Ленинградский фронт - Лев Лурье
Шрифт:
Интервал:
Закладка:
Басистов Юрий
Наш отдел, кроме немцев, работал в пропагандистском направлении с финнами, с испанцами Голубой дивизии, с норвежским и голландским легионами. Все эти части стояли у стен Ленинграда. Из Москвы из Коминтерна приехали два эмигранта-испанца, которые помогали работать с Голубой дивизией.
В нашем дивизионе была очень хорошая аппаратура нашего производства. Мы эти приемники любовно между собой называли «собачками», потому что они тоже по следу умели идти. На втором этапе войны мы использовали вхождение в немецкие радиосети с пропагандистскими и подрывными целями. Это нам хорошо удавалось, особенно когда появились немецкие трофейные станции. Существовала целая система: нащупывалась волна, выходили на нее, и на том конце немец отзывался. Иногда выходили в эфир без указания источника, это была так называемая «черная пропаганда». А иногда, наоборот, сообщали: «С вами говорит представитель Красной армии. Вы уже знаете, что там-то и там-то разгромлены. Вас скоро ожидает конец». Немец слушал, иногда прерывал связь, иногда — нет.
Я работал в политическом управлении в 7-м отделе по работе среди войск противника. Помню, нам попались дневники немецких солдат. Для нас это была ценнейшая информация. О чем думали? Какой внутренний мир? О чем переживали? Вот, например, в дневнике запись: «Мы у Ленинграда, скоро будет его падение, оно приблизит окончание войны. Надо еще одно усилие, но русские очень сопротивляются». Человек, писавший этот дневник, надеялся, что скоро город падет, а пал сам, и его дневник очутился в наших руках как трофейный документ.
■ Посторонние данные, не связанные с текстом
-- ==== Sys2Proof/Machine/Convert.lean ====
section
/-! DEFINITION. CONVERT: decompression of KZD streams, decoding, transposition, encoding and layout (R159 to R170). -/
namespace Sys2Proof.Machine
open Reg

/-- What acting on a Ladle item found: a status and detail, the uncorrectable units met, and whether the item must wait
and go on later. -/
structure Act where
  st : State
  status : Nat
  detail : Nat
  ue : Nat
  wait : Bool

/-- A run of bytes with the lost ones of a parity error, by position (R364). -/
def loseBytes (err : Option DataErr) (first : Nat) (bs : List OByte) : List OByte :=
  match err with
  | none => bs
  | some e => bs.zipIdx.map (fun (b, j) => if e.first ≤ first + j ∧ first + j < e.first + e.count then none else b)

/-- How a chunk of a KZD stream fails: bytes of it are lost, its form is wrong (R167), or its CRC (R168). -/
inductive KzdFail where
  | lost | malformed | crc
deriving DecidableEq, Repr

/-- The output of DICT codes (R166). -/
def dictOut (dict : List Nat) : List Nat → List Nat → List Nat
  | [], _ => []
  | c :: t, lits => if c = 15 then lits.headD 0 :: dictOut dict t lits.tail else dict.getD c 0 :: dictOut dict t lits

/-- One chunk of `n` output bytes for plane `k` (R165 to R168): its output bytes and its length in the stream. -/
def kzdChunk (k n : Nat) (bs : List OByte) : Except KzdFail (List Nat × Nat) :=
  if bs.length < 32 then .error .malformed else
  match obNats (bs.take 32) with
  | none => .error .lost
  | some h =>
    let at_ (j : Nat) : Nat := h.getD j 0
    let mode := at_ 0
    let nlit := at_ 24 + 256 * at_ 25
    let half := (n + 1) / 2
    let dictZero := if mode = 2 then true else if mode = 1 then ((h.drop 9).take 14).all (· == 0)
      else ((h.drop 8).take 15).all (· == 0)
    let payload := if mode = 0 then n else if mode = 1 then 0 else half + nlit
    let whole := 32 + (payload + 15) / 16 * 16
    if 2 < mode ∨ at_ 1 ≠ k ∨ at_ 2 + 256 * at_ 3 + 1 ≠ n ∨ !dictZero ∨ at_ 23 ≠ 0 ∨ (mode ≠ 2 ∧ nlit ≠ 0) ∨
        !((h.drop 26).all (· == 0)) ∨ bs.length < whole then .error .malformed
    else match obNats ((bs.drop 32).take (whole - 32)) with
      | none => .error .lost
      | some pl =>
        let codes := (nibbles (pl.take half)).take n
        if !((pl.drop payload).all (· == 0)) ∨
            (mode = 2 ∧ (codes.count 15 ≠ nlit ∨ (n % 2 = 1 ∧ pl.getD (half - 1) 0 / 16 ≠ 0))) then .error .malformed
        else
          let out := if mode = 0 then pl.take n else if mode = 1 then List.replicate n (at_ 8)
            else dictOut ((h.drop 8).take 15) codes (pl.drop half)
          if crc32c out ≠ at_ 4 + 256 * at_ 5 + 65536 * at_ 6 + 16777216 * at_ 7 then .error .crc else .ok (out, whole)

/-- The chunks of one group, one for each byte plane. -/
def kzdPlanes (n : Nat) : List Nat → List OByte → Except KzdFail (List (List Nat) × List OByte × Nat)
  | [], bs => .ok ([], bs, 0)
  | k :: t, bs => match kzdChunk k n bs with
    | .error e => .error e
    | .ok (out, len) => match kzdPlanes n t (bs.drop len) with
      | .error e => .error e
      | .ok (rest, left, m) => .ok (out :: rest, left, len + m)

/-- A decompressed stream: the bytes of the groups before the first failing one, how that one failed with its index, and
the stream bytes read. -/
structure Kzd where
  out : List OByte
  fail : Option (KzdFail × Nat)
  used : Nat

/-- Decompresses groups: `w` planes, `total` units of w bytes in all, 4,096 to a group (R164). -/
def kzdRun (w : Nat) : Nat → Nat → Nat → List OByte → Kzd
  | 0, _, _, _ => ⟨[], none, 0⟩
  | f + 1, g, left, bs =>
    if left = 0 then ⟨[], none, 0⟩ else
    let n := min left 4096
    match kzdPlanes n (List.range w) bs with
    | .error e => ⟨[], some (e, g), 0⟩
    | .ok (planes, rest, m) =>
      let out := (List.range n).flatMap (fun j => planes.map (fun p => some (BitVec.ofNat 8 (p.getD j 0))))
      let r := kzdRun w f (g + 1) (left - n) rest
      ⟨out ++ r.out, r.fail, m + r.used⟩

/-- The bytes of element data that a CONVERT's source holds (R164, log entry 20). -/
def ConvBody.dataBytes (b : ConvBody) : Nat :=
  if b.srcF = 9 ∧ b.cmp then b.rows * b.count / 64 * 13 else b.rows * elemBytes b.srcF b.count
/-- Byte planes of the source format (R164). -/
def ConvBody.planes (b : ConvBody) : Nat := if b.srcF ≤ 1 then scalarWidth b.srcF else 1
/-- The first source element whose data are not whole in `n` bytes of element data. -/
def ConvBody.limit (b : ConvBody) (n : Nat) : Nat :=
  match blockOf b.srcF with
  | none => n / scalarWidth b.srcF
  | some k => n / (if b.srcF = 9 ∧ b.cmp then 13 else blockBytes k) * k.size

/-- Whether a TRANSPOSE runs through a turn port (R161): its scalar elements are moved bit for bit. -/
def ConvBody.viaTurn (b : ConvBody) (s : State) : Bool :=
  b.layout == 1 && b.srcF == b.dstF && decide (b.srcF ≤ 3) && (inScratch s b.src || inScratch s b.dst)

/-- Joins runs that follow each other, so that each destination unit is written whole (R158). -/
def joinRuns : List (Nat × List OByte) → List (Nat × List OByte)
  | [] => []
  | e :: t => match joinRuns t with
    | f :: u => if e.1 + e.2.length = f.1 then (e.1, e.2 ++ f.2) :: u else e :: f :: u
    | [] => [e]

/-- Writes runs of bytes: answers the state and the partial writes that failed. -/
def writeRuns (s : State) (k : Nat) (i : Item) (l : List (Nat × List OByte)) : State × Nat :=
  (joinRuns (l.filter (fun e => !e.2.isEmpty))).foldl (fun (st : State × Nat) e =>
    let r := ladleWrite st.1 k i e.1 e.2
    (r.1, st.2 + r.2)) (s, 0)

/-- Reads the element data of a CONVERT, through decompression: the bytes, the first group that failed, and the units
lost. -/
def convSource (s : State) (k : Nat) (i : Item) (b : ConvBody) : State × List OByte × Option (KzdFail × Nat) × Nat :=
  let r := ladleRead s k i b.src b.srcBytes
  if !b.cmp then (r.1, r.2.1, none, r.2.2) else
  let w := b.planes
  let z := kzdRun w (b.dataBytes / w + 1) 0 (b.dataBytes / w) r.2.1
  let s1 := cntAdd (cntAdd r.1 LDL_CMP_IN_CNT_LO z.used) LDL_CMP_OUT_CNT_LO z.out.length
  match z.fail with
  | some (.lost, _) => (s1, z.out ++ List.replicate (b.dataBytes - z.out.length) none, none, max 1 r.2.2)
  | f => (s1, z.out, f, r.2.2)

/-- The elements of a row-major list in the output matrix's order. -/
def convOrder (b : ConvBody) (l : List α) : List α :=
  if b.layout = 1 then (transpose b.rows b.count (chunksOf b.count b.rows l)).flatten else l

/-- The runs in which the encoded elements and scales of the output matrix are written (R161 to R163). -/
def convRuns (b : ConvBody) (es sc : List OByte) : List (Nat × List OByte) :=
  let w := scaleWidth b.dstF
  let bs := blockSize b.dstF
  let row := elemBytes b.dstF b.outCols
  let srow := b.outCols / bs * w
  let lanes := pairLanes b.pair
  let slice (l : List OByte) (o n : Nat) : List OByte := (l.drop o).take n
  match b.layout with
  | 2 => (List.range (b.rows / 32)).flatMap (fun t => (List.range (b.count / b.kp)).flatMap (fun p =>
      let base := b.dst + 128 * (t * b.stride + p * b.pstride)
      let rec_ := elemBytes b.dstF b.kp
      (List.range 32).map (fun n => (base + n * rec_, slice es ((t * 32 + n) * row + p * rec_) rec_)) ++
      (if hasPlane b.dstF then (List.range 32).map (fun n =>
        (base + imageElems b.pair + n * lanes * w, slice sc ((t * 32 + n) * srow + p * lanes * w) (lanes * w))) else [])))
  | 3 => (List.range (b.count / b.kp)).flatMap (fun p =>
      let base (r : Nat) : Nat := b.dst + 128 * (p * b.pstride + r * b.stride)
      let code (m ch : Nat) : OByte :=
        ((slice es (m * row + (p * b.kp + ch) / 2) 1).headD none).map (fun v =>
          BitVec.ofNat 8 (if ch % 2 = 0 then v.toNat % 16 else v.toNat / 16))
      let entry (m r : Nat) : List OByte :=
        if lanes = 1 then slice es (m * row + elemBytes b.dstF (p * b.kp + r)) (mainEntry b.pair)
        else (List.range (lanes / 2)).map (fun q => match code m (64 * q + r), code m (64 * q + 32 + r) with
          | some lo, some hi => some (BitVec.ofNat 8 (lo.toNat + 16 * hi.toNat))
          | _, _ => none)
      (List.range 32).map (fun r => (base r, (List.range b.rows).flatMap (fun m => entry m r))) ++
      (if scaleEntry b.dstF b.pair = 0 then [] else
        [(base 34, (List.range b.rows).flatMap (fun m => slice sc (m * srow + p * lanes * w) (lanes * w)))]))
  | _ => [(b.dst, es)] ++ (if b.writesScale then [(b.dstScale, sc)] else [])

/-- The runs of a CONVERT that stops at a failing group: the elements and blocks whose sources all lie before `limit`
(R168). -/
def convPartial (b : ConvBody) (limit : Nat) (es sc : List OByte) : List (Nat × List OByte) :=
  let bs := blockSize b.dstF
  let w := scaleWidth b.dstF
  let per := if bs = 1 then scalarWidth b.dstF else elemBytes b.dstF bs
  let src (o : Nat) : Nat := if b.layout = 1 then o % b.outCols * b.count + o / b.outCols else o
  let ready (n : Nat) : Bool := (List.range bs).all (fun j => decide (src (n * bs + j) < limit))
  if 2 ≤ b.layout then
    -- whole rows of the output matrix, which PLANE and STREAM spread over their images and streams
    let rows := limit / b.count
    (convRuns { b with rows := rows / (if b.layout = 2 then 32 else 1) * (if b.layout = 2 then 32 else 1) } es sc)
  else (List.range (b.outRows * b.outCols / bs)).flatMap (fun n =>
    if ready n then [(b.dst + n * per, (es.drop (n * per)).take per)] ++
      (if b.writesScale then [(b.dstScale + n * w, (sc.drop (n * w)).take w)] else []) else [])

/-- The status of a failed group (Table 4.7a). -/
def kzdStatus (f : Option (KzdFail × Nat)) : Nat × Nat := match f with
  | some (.crc, g) => (0x21, g)
  | some (_, g) => (0x22, g)
  | none => (0, 0)

/-- The rest of a CONVERT once its source bytes are at hand: decode, transpose, encode, lay out. -/
def convWrite (s : State) (k : Nat) (i : Item) (b : ConvBody) (data : List OByte) (fail : Option (KzdFail × Nat))
    (ue : Nat) : Act :=
  let total := b.rows * b.count
  let limit := match fail with
    | none => total
    | some _ => min total (b.limit data.length)
  let sp := ladleRead s k i b.srcScale b.srcScaleBytes
  let dec := decodeStream b.srcF (limit / blockSize b.srcF * blockSize b.srcF) (b.srcF == 9 && b.cmp) data sp.2.1
  let elems := convOrder b (dec.elems ++ List.replicate (total - dec.elems.length) none)
  let ds := if b.readsScale then ladleRead sp.1 k i b.dstScale b.dstScaleBytes else (sp.1, [], 0)
  let nm := i.numerics
  let w := scaleWidth b.dstF
  let sup (n : Nat) : OWord := (obNum ((ds.2.1.drop (n * w)).take w)).map (BitVec.ofNat 32)
  let exact := if b.layout = 1 then fun _ => none else recodeBlock b.srcF b.dstF nm.scl data sp.2.1
  let enc := encodeWith exact b.dstF nm sup (fun o => (b.row0 * b.outCols + o) % 2 ^ 40) (loseElems i.err elems)
  let wr := writeRuns ds.1 k i (if fail.isNone then convRuns b enc.elems enc.scales
    else convPartial b limit enc.elems enc.scales)
  let s1 := addSlag (addSlag wr.1 k i.index i.tensor dec.nonfin 0 dec.inval) k i.index i.tensor
    enc.slag.nonfin enc.slag.sat enc.slag.inval
  ⟨s1, (kzdStatus fail).1, (kzdStatus fail).2, ue + sp.2.2 + ds.2.2 + wr.2, false⟩

/-- A transposition through the turn port: the elements move bit for bit (R130, R161). -/
def convTurn (s : State) (k : Nat) (i : Item) (b : ConvBody) (data : List OByte) (fail : Option (KzdFail × Nat))
    (ue : Nat) : Act :=
  let w := scalarWidth b.srcF
  let total := b.rows * b.count
  let limit := match fail with
    | none => total
    | some _ => min total (b.limit data.length)
  let elems := chunksOf w total (data ++ List.replicate (total * w - data.length) none)
  let out := (convOrder b elems).zipIdx.map (fun (v, o) => match i.err with
    | some e => if e.first ≤ o ∧ o < e.first + e.count then List.replicate w none else v
    | none => v)
  let wr := writeRuns s k i (if fail.isNone then [(b.dst, out.flatten)] else convPartial b limit out.flatten [])
  ⟨wr.1, (kzdStatus fail).1, (kzdStatus fail).2, ue + wr.2, false⟩

/-- Acts on a CONVERT item. -/
def actConvert (s : State) (k : Nat) (i : Item) : Act :=
  let b := convBody i
  if b.bitCopy then
    let r := ladleRead s k i b.src b.srcBytes
    let q := ladleRead r.1 k i b.srcScale b.srcScaleBytes
    let w := writeRuns q.1 k i ([(b.dst, loseBytes i.err 0 r.2.1)] ++
      (if b.writesScale then [(b.dstScale, loseBytes i.err b.srcBytes q.2.1)] else []))
    ⟨w.1, 0, 0, r.2.2 + q.2.2 + w.2, false⟩
  else
    let r := convSource s k i b
    if b.viaTurn s then convTurn r.1 k i b r.2.1 r.2.2.1 r.2.2.2 else convWrite r.1 k i b r.2.1 r.2.2.1 r.2.2.2

end Sys2Proof.Machine
end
В начале войны наша пропаганда большого влияния не имела. Когда немцы наступали и брали город за городом, когда продвигались по 120 километров в сутки, что можно было пропагандировать. Тем более, наша информация в то время носила классовый характер. В наших первых листовках говорилось: «Немецкие рабочие, немецкие крестьяне! На кого вы подняли свое оружие? На страну Советов, на первое государство в мире рабочих и крестьян! Опомнитесь, здесь ваши братья». Очень быстро мы поняли, что классовая пропаганда на немцев не действует. Ведь они были поколением, охваченным очень сильным влиянием нацистской агитации, всякими националистическими идеями. Большинство немецкого народа поверило Гитлеру, что им предстоит особая роль в мире. А прозрение пришло, когда Германия была разбита полностью.
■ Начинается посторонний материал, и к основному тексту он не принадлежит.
-- ==== Sys2Proof/Machine/Sweep.lean ====
section
/-! DEFINITION. The update sweep, its check and its early staging, the loss-scale loop, spikes and assays (R193 to R230,
R381 to R384). -/
namespace Sys2Proof.Machine
open Reg

/-- A sweep table entry (Table 5.2). -/
structure SwEntry where
  idx    : Nat
  addr   : Nat
  words  : List Nat
deriving DecidableEq, Repr

/-- A word of an entry. -/
def SwEntry.w (e : SwEntry) (n : Nat) : Nat := e.words.getD n 0
/-- A pair of words of an entry. -/
def SwEntry.w64 (e : SwEntry) (n : Nat) : Nat := e.w n + 2 ^ 32 * e.w (n + 1)
/-- TENSOR. -/
def SwEntry.tensor (e : SwEntry) : Nat := bits (e.w 0) 0 24
/-- WFMT. -/
def SwEntry.wfmt (e : SwEntry) : Nat := bits (e.w 0) 24 4
/-- EARLY. -/
def SwEntry.early (e : SwEntry) : Bool := bit (e.w 0) 28
/-- FROZEN. -/
def SwEntry.frozen (e : SwEntry) : Bool := bit (e.w 0) 29
/-- SIDE. -/
def SwEntry.side (e : SwEntry) : Nat := bits (e.w 0) 30 1
/-- VALID. -/
def SwEntry.valid (e : SwEntry) : Bool := bit (e.w 0) 31
/-- NORM_LANE. -/
def SwEntry.lane (e : SwEntry) : Nat := bits (e.w 1) 0 16
/-- HYP. -/
def SwEntry.hyp (e : SwEntry) : Nat := bits (e.w 1) 16 8
/-- CLIP. -/
def SwEntry.clip (e : SwEntry) : Nat := bits (e.w 1) 24 2
/-- STAGED. -/
def SwEntry.staged (e : SwEntry) : Bool := bit (e.w 1) 26
/-- COUNT. -/
def SwEntry.count (e : SwEntry) : Nat := bits (e.w64 2) 0 40
/-- The far rows of a side. -/
def SwEntry.far (e : SwEntry) (side : Nat) : Nat := e.w64 12 + side * e.w 14 * 65536
/-- The near staging offset in bytes. -/
def SwEntry.stage (e : SwEntry) : Nat := 65536 * e.w 15
/-- Bytes of the working copy. -/
def SwEntry.workBytes (e : SwEntry) : Nat := elemBytes e.wfmt e.count

/-- A hyperparameter set (Table 5.3). -/
structure HypSet where
  lr : Word
  beta1 : Word
  beta2 : Word
  eps : Word
  wd : Word
  gmul : Word
  clipThr : Word
  skipThr : Word
  p1 : Word
  p2 : Word
deriving DecidableEq, Repr

/-- The set that words hold. -/
def hypOf (w : List Nat) : HypSet :=
  let f (n : Nat) : Word := BitVec.ofNat 32 (w.getD n 0)
  ⟨f 0, f 1, f 2, f 3, f 4, f 5, f 6, f 7, f 8, f 9⟩

/-- 1.0. -/
def fOne : Word := 0x3F800000#32
/-- Whether a value is zero or more. -/
def fNonNeg (w : Word) : Bool := fp32Le 0#32 w
/-- Whether a value is above zero. -/
def fPos (w : Word) : Bool := fp32Lt 0#32 w

/-- Whether a set is malformed (R198). A reserved word that is not zero makes it so too (log entry 28). -/
def hypBad (w : List Nat) : Bool :=
  let h := hypOf w
  let unitOpen (v : Word) : Bool := fNonNeg v && fp32Lt v fOne
  !(fNonNeg h.lr && fp32Finite h.lr && fNonNeg h.wd && fp32Finite h.wd && unitOpen h.beta1 && unitOpen h.beta2 &&
    fPos h.eps && fp32Finite h.eps && fPos h.gmul && fp32Finite h.gmul && fPos h.clipThr &&
    !fpIsNan (fp32 h.skipThr) && fNonNeg h.p1 && fp32Le h.p1 fOne && fNonNeg h.p2 && fp32Le h.p2 fOne) ||
  (w.drop 10).any (· != 0)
В дальнейшем тон нашей пропаганды стал другим — информационно-силовым. Мы действовали на основе фактов, с доводами устрашения. Наши листовки выходили с очень удачными коллажами, например, Наполеон держит в руке маленькую фигурку Гитлера и говорит: «И ты еще туда полез? Я там был — ничего у тебя не получится». Или другая, со словами: «Эту страну не удастся завоевать, здесь вы сломаете себе голову, здесь вы протянете ноги».
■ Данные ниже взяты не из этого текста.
/-- CHECK_FAIL (R349): the buffered line is dropped, and the read is made as a miss. -/
def execCheckFail (tag : Nat) (s : State) : Host.Outcome State Fault Refusal :=
  if s.mode != .ready then .next (dropArrival s) else
  match openReq s tag with
  | none => .next (lateAnswer s)
  | some r =>
    if r.kind ≠ 17 then .next s else
    let s1 := match peekedLine s (reqCtx s r) r.addr with
      | none => s
      | some (n, _) =>
        let st := streamAt s n
        cntAdd (setStream s n { st with buf := st.buf.filter (fun b => !(b.addr == r.addr && b.peek.isSome)) })
          LDL_RA_INVAL_CNT_LO 1
    let s2 := cntAdd s1 FLK_CHECKFAIL_CNT_LO 1
    let used := spGet s2.ladle.slots r.slice 0
    let s3 := s2.withLadle { s2.ladle with
      slots := spPut s2.ladle.slots r.slice (used - r.slots) 0
      reqs := s2.ladle.reqs.filter (fun q => q.id != r.id) }
    .next (orWait s (ladleAdvance s3 r.queue r.index))

/-- REFUSED (R339, R351, R356): the item completes with REMOTE_REFUSED, or, for reason 0 of a home, with RANGE_FAULT. -/
def execRefused (tag reason : Nat) (s : State) : Host.Outcome State Fault Refusal :=
  if s.mode != .ready then .next (dropArrival s) else
  match openReq s tag with
  | none => .next (lateAnswer s)
  | some r =>
    if r.kind = 16 then .next (answerAny (setLine s (reqStream r) r.addr (fun _ => none)) r 3 reason [])
    else .next (orWait s (answerAny s r (if reason = 0 then 4 else 3) reason []))

/-- Why a remote access is refused (R351): 1 address kind, 2 export range, 3 slice. `perm` is 0 READ, 1 WRITE,
2 ATOMIC. -/
def exportRefuses (s : State) (slice perm a n : Nat) : Option Nat :=
  let kindOk := (match region s a, region s (a + n - 1) with
    | .near, .near => true
    | .far, .far => true
    | _, _ => false) && n != 0
  let fits (r : Nat) : Bool := decide (65536 * rd s (FLK_EXP_BASE r) ≤ a) && decide (a + n ≤ 65536 * rd s (FLK_EXP_LIMIT r)) &&
    bit (rd s (FLK_EXP_PERM r)) perm
  if !kindOk then some 1
  else if !(List.range 8).any fits then some 2
  else if !(List.range 8).any (fun r => fits r && bit (rd s (FLK_EXP_SLICEMASK r)) slice) then some 3
  else none

/-- The poisoned 64-byte units of an extent, as bits. -/
def poisonMask (s : State) (a n : Nat) : Nat :=
  ((extents 64 a n).filter (fun e => isPoisoned s e.1)).foldl (fun m e => m + 2 ^ (e.1 / 64 - a / 64)) 0

/-- A message of this device as a target, to a remote device, in the request's bank. -/
def sendAnswer (s : State) (name : String) (dest slice bank : Nat) (words : List Nat) (data : List Byte) : State :=
  sendMsg s name dest (words ++ data.map (·.toNat)) 1 slice bank 0 data.length

/-- Serves a remote access (R351 to R354): 0 a load, 1 a store, 2 an atomic. The stores of a collective carry the wire
format of their elements, which are decoded on arrival; they go where READY named, without an export range (R314,
log entry 31). -/
def remoteServe (s : State) (src slice bank tag kind a n : Nat) (data : List Byte) (fmt : Option Nat) : State :=
  let s1 := cntAdd s FLK_REMOTE_CNT_LO (extents 64 a n).length
  match kind with
  | 0 =>
    let m := poisonMask s1 a n
    let r := devRead s1 hostAgent a n
    sendAnswer r.1 "RESPONSE" src slice bank [tag, if m = 0 then 0 else 1, m] r.2.1
  | 1 =>
    let bs := match fmt with
      | some f => (widen f data).flatMap (fun w => leBytes 4 w.toNat)
      | none => data
    let w := devWrite s1 hostAgent a bs
    let m := if w.2 = 0 then 0 else poisonMask w.1 a bs.length
    sendAnswer w.1 "RESPONSE" src slice bank [tag, if m = 0 then 0 else 1, m] []
  | _ =>
    let (aop, operand, compare) := atomicArgs data
    let r := devRead s1 hostAgent a n
    if r.2.2 ≠ 0 then sendAnswer r.1 "RESPONSE" src slice bank [tag, 1, 1] (List.replicate 8 0xFF)
    else
      let old := leNat r.2.1
      let w := devWrite r.1 hostAgent a (leBytes n (atomicOp aop n old (operand % 2 ^ (8 * n)) compare))
      sendAnswer w.1 "RESPONSE" src slice bank [tag, 0, 0] (leBytes 8 old)

/-- REMOTE_ACCESS_ARRIVE (R351, R353, R354, R407). -/
def execRemoteAccessArrive (src slice bank tag kind a n : Nat) (data : List Byte) (fmt cut : Option Nat) (s : State) :
    Host.Outcome State Fault Refusal :=
  if s.mode != .ready then .next (dropArrival s) else
  if heldByCut s cut then .next s else
  match fmt, exportRefuses s slice (min kind 2) a n with
  | none, some why =>
    let s1 := logUnit (cntAdd s FLK_REFUSED_CNT_LO 1) 0x0313 0 ([src] ++ datum64 a ++ [min kind 2 + 1, why])
    .next (sendAnswer s1 "REFUSED" src slice bank [tag, why] [])
  | _, _ => .next (orWait s (remoteServe s src slice bank tag kind a n data fmt))

/-- The queue of a trigger slot (Table 9.5). -/
def trigQueue (s : State) (t : Nat) : Nat :=
  let v := rd s (FLK_TRIG_CTRL t)
  qKey (bits v 5 8) (bits v 1 4) (bits v 13 3)
/-- LEN of a trigger slot. -/
def trigLen (s : State) (t : Nat) : Nat := bits (rd s (FLK_TRIG_LEN t)) 0 13
/-- The words of a slot's list. -/
def trigWords (s : State) (t : Nat) : List Nat :=
  (List.range (trigLen s t)).map (fun i => devWord s (rd64 s (FLK_TRIG_LIST_LO t) + 4 * i))

/-- The header positions of a list that its headers tile exactly; none where they do not (R359). -/
def listHeads (ws : List Nat) : Nat → Nat → Option (List Nat)
  | 0, i => if i = ws.length then some [] else none
  | f + 1, i =>
    if i = ws.length then some []
    else if ws.length < i then none
    else (listHeads ws f (i + hLen (ws.getD i 0))).map (fun l => i :: l)

/-- The first condition for which a slot is refused at registration (R359), by its place in the rule's list. -/
def trigFails (s : State) (t : Nat) : Option Nat :=
  let v := rd s (FLK_TRIG_CTRL t)
  let n := trigLen s t
  let p := bits v 16 12
  let heads := listHeads (trigWords s t) n 0
  let a := rd64 s (FLK_TRIG_LIST_LO t)
  if n ≤ 4096 ∧ heads.isNone then some 1
  else if n = 0 ∨ 4096 < n then some 2
  else if p ≠ 0 ∧ n ≤ p + 1 then some 3
  else if p ≠ 0 ∧ (heads.getD []).any (fun i => i == p || i == p + 1) then some 4
  else if !nearReadOk s (bits v 1 4) (bits v 5 8) a (4 * n) then some 5
  else none

/-- FLK_TRIG_VALID (R359): a write of FLK_TRIG_CTRL. Fields are written only while VALID = 0; setting VALID checks the
slot, and the write index starts at PUB. -/
def trigWrite (s : State) (src : Src) (t : Nat) (v : Nat) : State :=
  let o := FLK_TRIG_CTRL t
  let old := rd s o
  let n := v % 2 ^ 28
  if bit old 0 && bit n 0 then (if old = n then s else logDiscard s src o 4 8)
  else
    let s1 := setReg s o n
    if !bit n 0 then (if old = n then s else logAccepted s1 src 0 o n)
    else match trigFails s1 t with
      | some c => logUnit (setReg s o (n - 1)) 0x0317 0 [t, c]
      | none => logAccepted (setReg s1 (FLK_TRIG_WIDX t) (qPub s1 (trigQueue s1 t))) src 0 o n

/-- FLK_TRIG_VALID (R359). -/
def execFlkTrigValid (src : Src) (t : Nat) (v : Word) (s : State) : Host.Outcome State Fault Refusal :=
  if !isReady s then .next (emit s (.unsupported src)) else .next (trigWrite s src (t % 256) v.toNat)

/-- TRIGGER_PACKET (R360): refused, or the list is copied into the ring with its argument and a doorbell written. A
refusal for a full queue is counted as a choice (Table 10.5). -/
def trigger (s : State) (src slice bank tag t arg : Nat) : State :=
  let k := trigQueue s t
  let n := trigLen s t
  let widx := rd s (FLK_TRIG_WIDX t)
  let used := (2 ^ 32 + widx - qHead s k) % 2 ^ 32
  let refuse (why : Nat) : State :=
    sendAnswer (logUnit (satAdd s (FLK_TRIG_REF_CNT t) 1) 0x0318 0 [t, src, why]) "REFUSED" src slice bank [tag, why] []
  if !bit (rd s (FLK_TRIG_CTRL t)) 0 || !bit (rd s (FLK_TRIG_LEN t)) (16 + slice) then refuse 4
  else if !qEnabled s k || !available s (qCru k) || decide (qSize s k < used + n) then
    countChoice (refuse 5) 5 (qCtx k) 0 (16 + qCru k)
  else
    let p := bits (rd s (FLK_TRIG_CTRL t)) 16 12
    let ws := (trigWords s t).zipIdx.map (fun (w, i) =>
      if p ≠ 0 ∧ i = p then arg % 2 ^ 32 else if p ≠ 0 ∧ i = p + 1 then arg / 2 ^ 32 % 2 ^ 32 else w)
    let s1 := ws.zipIdx.foldl (fun st e => devWords st hostAgent (qWordAddr s k (widx + e.2)) [e.1]) s
    let s2 := doorbell (setReg s1 (FLK_TRIG_WIDX t) (widx + n)) (.unit (0x1000 + t)) k n (k * 64)
    sendAnswer (cntAdd s2 (FLK_TRIG_CNT_LO t) 1) "ACK" src slice bank [tag] []

/-- TRIGGER_PACKET (R360). -/
def execTriggerPacket (src slice bank tag t arg : Nat) (cut : Option Nat) (s : State) : Host.Outcome State Fault Refusal :=
  if s.mode != .ready then .next (dropArrival s) else
  if heldByCut s cut then .next s else .next (orWait s (trigger s src slice bank tag (t % 256) arg))

/-- FLK_CLR_DEAD (R358): no position is taken to be dead. -/
def clearDead (s : State) (src : Src) (note : Bool := true) : State :=
  logAccIf note (setReg s FLK_DEADPOS 0) src FLK_CTRL (setBits (rd s FLK_CTRL) 2 1 1)

/-- FLK_CLR_DEAD (R358). -/
def execFlkClrDead (src : Src) (s : State) : Host.Outcome State Fault Refusal :=
  if !isReady s then .next (emit s (.unsupported src)) else .next (clearDead s src)

/-- FLK_WIN_EN (R337, R341): FLK_CTRL's WIN_EN and CACHE_EN are written; a change of WIN_EN records 0x0310. -/
def winEnable (s : State) (src : Src) (v : Nat) : State :=
  let old := rd s FLK_CTRL
  let n := v % 4
  let s1 := if old = n then s else logAccepted (setReg s FLK_CTRL n) src 0 FLK_CTRL n
  let s2 := if bit old 0 = bit n 0 then s1 else
    logUnit s1 0x0310 0 ([min 64 (bits (rd s FLK_WIN_SIZE) 0 7)] ++ datum64 (rd64 s FLK_WIN_BACK_LO) ++
      datum64 (rd64 s FLK_DIR_BASE_LO))
  if bit v 2 then clearDead s2 src else s2

/-- FLK_WIN_EN (R341). -/
def execFlkWinEn (src : Src) (v : Word) (s : State) : Host.Outcome State Fault Refusal :=
  if !isReady s then .next (emit s (.unsupported src)) else .next (winEnable s src v.toNat)

end Sys2Proof.Machine
end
В 1943 году в 67-й армии[41] была создана звукостанция на самолете. На высоте 600–700 метров, когда пилот начинал постепенное снижение, в течение 1,5–2 минут наговаривался текст пропагандистского характера. Когда наша эскадрилья стояла в Колтушах, приезжал корреспондент ЛенТАСС Борис Уткин и делал репортаж о нашей работе. Сохранилась фотография: на фоне самолета стоит пилот старший лейтенант Женя Некрасов и я, старший лейтенант, летавший на этом самолете в качестве диктора. Два лета мы летали по ночам с аэродрома в Колтушах, а потом с нового аэродрома, который располагался за нынешним проспектом Энгельса.
Немцы нас обстреливали очень активно, мы это видели по трассирующим пулям вокруг нас. Возвращались на базу с пробоинами в крыльях, а один раз маслопровод немцы пробили. Но Женя Некрасов дотянул до аэродрома и как-то сумел сесть. Очень был опытный летчик. К сожалению, в конце войны он был сбит и погиб.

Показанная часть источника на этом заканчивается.